Our goals for this project are very modest. In particular, there are several things ABGlossary does not do. It does not attempt to create standard definitions; it's purely descriptive. As a result, ABGlossary cannot currently answer the question "give me all the terms that relate to experiment concept Y". We'll leave that for the to-do list, if there's sufficient interest.

ABGlossary's scope is limited to experimentation terms that lack precise, universal mathematical definitions. P-values and confidence intervals mean the same thing for every organization (even if they're sometimes used incorrectly), so there's no need to list them in the glossary.

How do I use it?

The easy option: browse the data

ABGlossary lives in a GitHub repo. The easiest way to use it is to simply browse the terminology.yaml file in the repo. This file contains the compiled terms, listed by source. For example, the entry for a 2017 Lyft blog post is

- title: Ramblings on Experimentation Pitfalls, Part 1
  link: https://eng.lyft.com/ramblings-on-experimentation-pitfalls-dd554ff87c0e
  orgs:
    - Lyft
  authors:
    - "timothybrownsf"
  terms:
    rollout: >- 
      A protocol for a staged, test-based launch of a new idea that uses a "holdout"
      group in addition to control and treatment groups. In the first stage, for
      example, the allocation of subjects might be (10% control, 10% treatment, 80%
      holdout). The next stage might be (50% control, 50% treatment, 0% holdout). The
      goal is to avoid the analysis mistake of weighting each observational subject
      equally across all stages, rather than (correctly) doing the analysis for each
      stage separately.
    variant:
    control:
    treatment:
    split:
    holdout: >-
      a group of subjects (users) who are in the target population for an A/B
      test, but not part of either the control or treatment group.

Ctrl+f to search for organizations, source titles, authors, or terms of interest. Notice that not all terms have a definition in the Lyft blog post entry; we think it's useful to know an organization uses a term, even if a particular source assumes the definition is known.

The more useful option: command-line utility

A faster and more powerful way to query the data is to use the command-line tool. To use it, clone the GitHub repo locally and follow the short instructions in readme.md to install the required Python packages.

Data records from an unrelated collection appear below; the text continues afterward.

/-- End a lane's MWAIT where it is due. -/
def endMwaitIf (core group split lane : Nat) (due : View → LaneWait → Bool) (s : State) : Result :=
  let gk := core * 256 + group
  match s.viewOf gk split with
  | none => .fault .notDue
  | some v => match laneWait v lane with
    | none => .fault .notDue
    | some w =>
      if s.groupMoves gk && due v w then dueOr (s.logEnd v lane fun s => s.modGroup gk fun g => g.modSplit split (Split.endMwait lane))
      else .fault .notDue

/-- MWAIT_WAKE (R270): a write to the monitored line has been performed at its home slice; or the monitor table overflows; or the log
replays the wake; or the context was resumed (R272). -/
def execMwaitWake (core group split lane : Nat) (s : State) : Result :=
  endMwaitIf core group split lane (fun v w => w.woken || s.replays v || s.overflows core w
    || match w.line with | some n => decide (w.seq < AMap.get 0 s.mem.wseq n) | none => false) s

/-- MWAIT_TIMEOUT (R270). -/
def execMwaitTimeout (core group split lane : Nat) (s : State) : Result :=
  endMwaitIf core group split lane (fun _ w => match w.deadline with | some d => decide (d ≤ s.dev.clock) | none => false) s

/-- Take a lane's SLEEP away. -/
def Split.endSleep (l : Nat) (sp : Split) : Split :=
  match sp.st with
  | .parked (.sleep ws) =>
    let ws := ws.filter fun w => w.1 != l
    { sp with st := if ws.isEmpty then .awaiting else .parked (.sleep ws) }
  | _ => sp

/-- SLEEP_WAKE (R271): %clock has reached the lane's value, or the log replays the wake. -/
def execSleepWake (core group split lane : Nat) (s : State) : Result :=
  let gk := core * 256 + group
  match s.viewOf gk split with
  | none => .fault .notDue
  | some v =>
    let target : Option Word64 := match v.split.st with
      | .parked (.sleep ws) => (ws.find? fun w => w.1 == lane).map (·.2)
      | _ => none
    match target with
    | none => .fault .notDue
    | some t =>
      if s.groupMoves gk && (s.replays v || decide (t.toNat ≤ s.dev.clock)) then
        dueOr (s.logEnd v lane fun s => s.modGroup gk fun g => g.modSplit split (Split.endSleep lane))
      else .fault .notDue

/-- End a batch wait of a lane. -/
def Split.endBatch (l : Nat) (missed : Bool) (sp : Split) : Split :=
  { sp with bw := sp.bw.map fun w => if w.lane == l then { w with ended := true, missed := missed } else w }

/-- Whether a lane's batch counts as complete (R95, R99). -/
def batchDone (v : View) (s : State) (w : BatchWait) : Bool :=
  let t := s.strandAt (v.key w.lane)
  t.complete w.num || t.forgotten w.num

/-- Whether the time of a lane's wait has reached its batch's promise: %clock, or in a replay the logged end (R97, R312). -/
def promiseReached (v : View) (s : State) (w : BatchWait) : Bool :=
  w.sleep && decide (((s.strandAt (v.key w.lane)).promise w.num).toNat ≤ s.waitClock v w.lane)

The CLI is the python script abglossary.py. It has two sub-commands: list, which lists all the terms, organizations, or sources that are in the data file, and query, which filters the data to a specified organization and/or term and sorts according to any of the output fields.

Open a terminal with a bash-like shell. To list all organizations with at least one entry in the data file:

$ python abglossary.py list orgs

[
    'Amazon',
    'DoorDash',
    'Facebook',
    'Google',
    'LinkedIn',
    'Lyft',
    'Microsoft',
    'Netflix',
    'Optimizely',
    'Tubi',
    'Uber',
    'VWO'
]

Try listing sources and terms as well. To query all entries for a particular organization, let's say Lyft:

$ python abglossary.py query -o Lyft
ABGlossary results for Lyft

The results are printed in a nice table with the Python package Rich.1 The source title is hyperlinked, so you can open the original document in a browser where possible. To get the query results in the original non-tabular format, use the --verbose flag.

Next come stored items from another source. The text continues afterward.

/-! ### BAR0 of a virtual function (R340, R341) -/

/-- The entries of a channel's rings. -/
def Channel.ring (c : Channel) : Nat := 2 ^ (c.size.toNat + 6)
/-- A write of CMDTAIL: one that makes more commands pending than the ring holds is an overrun (R342); the device reads the new value from the next clk on. -/
def Channel.putTail (c : Channel) (v : Word) : Channel :=
  let c := { c with tailNew := some v }
  if c.ring < (v - c.cmdhead).toNat then { c with err := c.err ||| 2, en := false } else c
/-- A write of CPLHEAD. -/
def Channel.putHead (c : Channel) (v : Word) : Channel := { c with headNew := some v }
/-- A write of SIZE, ignored while EN is 1 (R342). -/
def Channel.putSize (c : Channel) (v : BitVec 4) : Channel := if c.en then c else { c with size := if 10 < v.toNat then 10 else v }
/-- A write of a ring's base, ignored while EN is 1. -/
def Channel.putBase (c : Channel) (cpl : Bool) (v : Word64) : Channel :=
  let a := v &&& ~~~0xFFF#64
  if c.en then c else if cpl then { c with cplbase := a } else { c with cmdbase := a }

/-- A channel's register block, eight doublewords (Table 20.1). -/
def Channel.block (c : Channel) : List Word64 :=
  [BitVec.ofNat 64 (c.en.toNat + 2 ^ 8 * c.size.toNat + 2 ^ 12 * c.err.toNat), 0, 0, 0, c.cpltail ++ c.headNew.getD c.cplhead,
    c.tailNew.getD c.cmdtail ++ c.cmdhead, c.cplbase, c.cmdbase]
/-- A write of a doubleword of a channel's register block (Table 20.1, R8). -/
def Channel.writeBlock (c : Channel) (i : Nat) (v : Word64) : Channel :=
  match i with
  | 0 => { c.putSize (v.extractLsb' 8 4) with en := v.getLsbD 0, err := c.err &&& ~~~(v.extractLsb' 12 4) }
  | 4 => c.putHead (v.extractLsb' 0 32)
  | 5 => c.putTail (v.extractLsb' 32 32)
  | 6 => c.putBase true v
  | 7 => c.putBase false v
  | _ => c

/-- Whether a partition has a host function. -/
def State.hasVf (s : State) (part : Nat) : Bool := (s.org.parts.find part).any (·.vf)
/-- A write of the host to a channel's register: none reaches a partition without a virtual function (R340). -/
def State.hostChannel (s : State) (part ch : Nat) (f : Channel → Channel) : State := if s.hasVf part then s.modChannel part ch f else s

/-- The doubleword that the host reads at an offset of BAR0 (R340): the queue window, the channels' blocks from 0x1000 on, else zero. -/
def State.barRead (s : State) (part off : Nat) : Word64 :=
  if !s.hasVf part then 0
  else if off < 0x1000 then s.windowRead part off
  else if off < 0x1400 then (s.channel part (off / 64 % 64)).block.getD (off % 64 / 8) 0
  else 0
/-- The host's write of the doubleword at an offset of BAR0: what no register holds ignores it (R340). -/
def State.barWrite (s : State) (part off : Nat) (v : Word64) : State :=
  if !s.hasVf part then s
  else if off < 0x1000 then s.writeQueueBlock part (off / 64) (off % 64 / 8) v false
  else if off < 0x1400 then s.modChannel part (off / 64 % 64) fun c => c.writeBlock (off % 64 / 8) v
  else s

Suppose we want to find how various organizations use a particular term, let's say variant. To get that info:

$ python abglossary.py query -t variant
ABGlossary results for 'variant'

Finally, we can filter by both organization and term to answer the first question in the intro:

$ python abglossary.py query -o Google -t variant

ABGlossary results for Google and 'variant'

Feedback and submissions

Please feel free to add entries to the raw data, by submitting a pull request in the GitHub repo. Bug reports to that repo are welcome as well.

ABGlossary has a modest scope and ambition, but we've found it useful in our reading and writing and we hope it might help others in a small way as well. If you do find it useful, please let us know—this will help us prioritize a second version with our own taxonomy of key concepts.

Notes

  1. Learning how to use Rich was admittedly one of the reasons to create the ABGlossary CLI.